The receiving unit 201 is configured to receive a first LSP ping request message that is sent by the sending unit 103 of the source PE 10 and that carries the source OAM entity configuration information, where the first LSP ping request message includes a VPN identifier of the Layer 3 virtual private network L3VPN.

The OAM entity unit 202 is configured to configure a sink OAM entity according to the first LSP ping request message received by the receiving unit 201, and start a packet receiving function of the sink OAM entity.

The generating unit 203 is configured to generate a first LSP ping response message according to the configuration information of the sink OAM entity configured by the OAM entity unit 202, where the first LSP ping response message carries the sink OAM entity configuration information.

The sending unit 204 is configured to ping the first LSP generated by the generating unit 203. The response message is sent to the source PE 10.

Optionally, the OAM entity unit 101 of the source PE 10 is further configured to: when determining that the configuration information of the sink OAM entity does not match the configuration information of the source OAM entity, adjust the configuration information of the source OAM entity. Matching with the configuration information of the sink OAM entity, the function of the OAM packet sent by the source OAM entity to the sink PE20 is enabled.

Optionally, the source OAM entity configuration information may be carried by an OAM Function TLV, and the OAM Function TLV format is as shown in FIG. 3.

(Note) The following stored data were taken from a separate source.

-- ==== Sys2Proof/Machine/Atomic.lean ====
section
/-! DEFINITION. The atomic operations of R196, as the shelf, the homes and the link packets perform them. -/

namespace Sys2Proof.Machine

/-- An operation and type of R196 are legal for a width in bytes. -/
def amoLegal (op typ n : Nat) : Bool :=
  decide (op ≤ 7) && (n = 4 || n = 8) && (typ = 0 || typ = 1 || (typ = 2 && op = 0 && n = 4))

/-- The value an atomic leaves: old value, operand (for CAS the new value) and compare value of n bytes. -/
def amoNew (op typ n old b cmp : Nat) : Nat :=
  let bits := 8 * n
  let num (v : Nat) : Int := if typ = 1 then signedOf bits v else ((v % 2 ^ bits : Nat) : Int)
  match op with
  | 0 => if typ = 2 then (toF32 ((f32 (BitVec.ofNat 32 old)).add (f32 (BitVec.ofNat 32 b)))).toNat else (old + b) % 2 ^ bits
  | 1 => if num b < num old then b else old
  | 2 => if num old < num b then b else old
  | 3 => old &&& b
  | 4 => old ||| b
  | 5 => old ^^^ b
  | 6 => b
  | _ => if old = cmp then b else old

end Sys2Proof.Machine
end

Optionally, the first LSP ping request message generated by the generating unit 102 of the source PE10 further includes a VPN OAM FEC Stack TLV, where the first LSP ping request message is carried by the VPN OAM FEC Stack TLV. VPN ID. The VPN OAM FEC TLV includes: a target global ID (Target Global ID), a target node ID (Target Node ID), and a target route identifier (Target Route Distinguisher), and FIG. 4 shows that the VPN OAM FEC Stack TLV carries an IPv4 VPN. Figure 4 is a schematic diagram of the format of the packet when the IPv6 VPN identifier is carried in the VPN OAM FEC Stack TLV. The VPN can be identified by:

Target Global ID: : Target Node ID: : Target Route Distinguisher.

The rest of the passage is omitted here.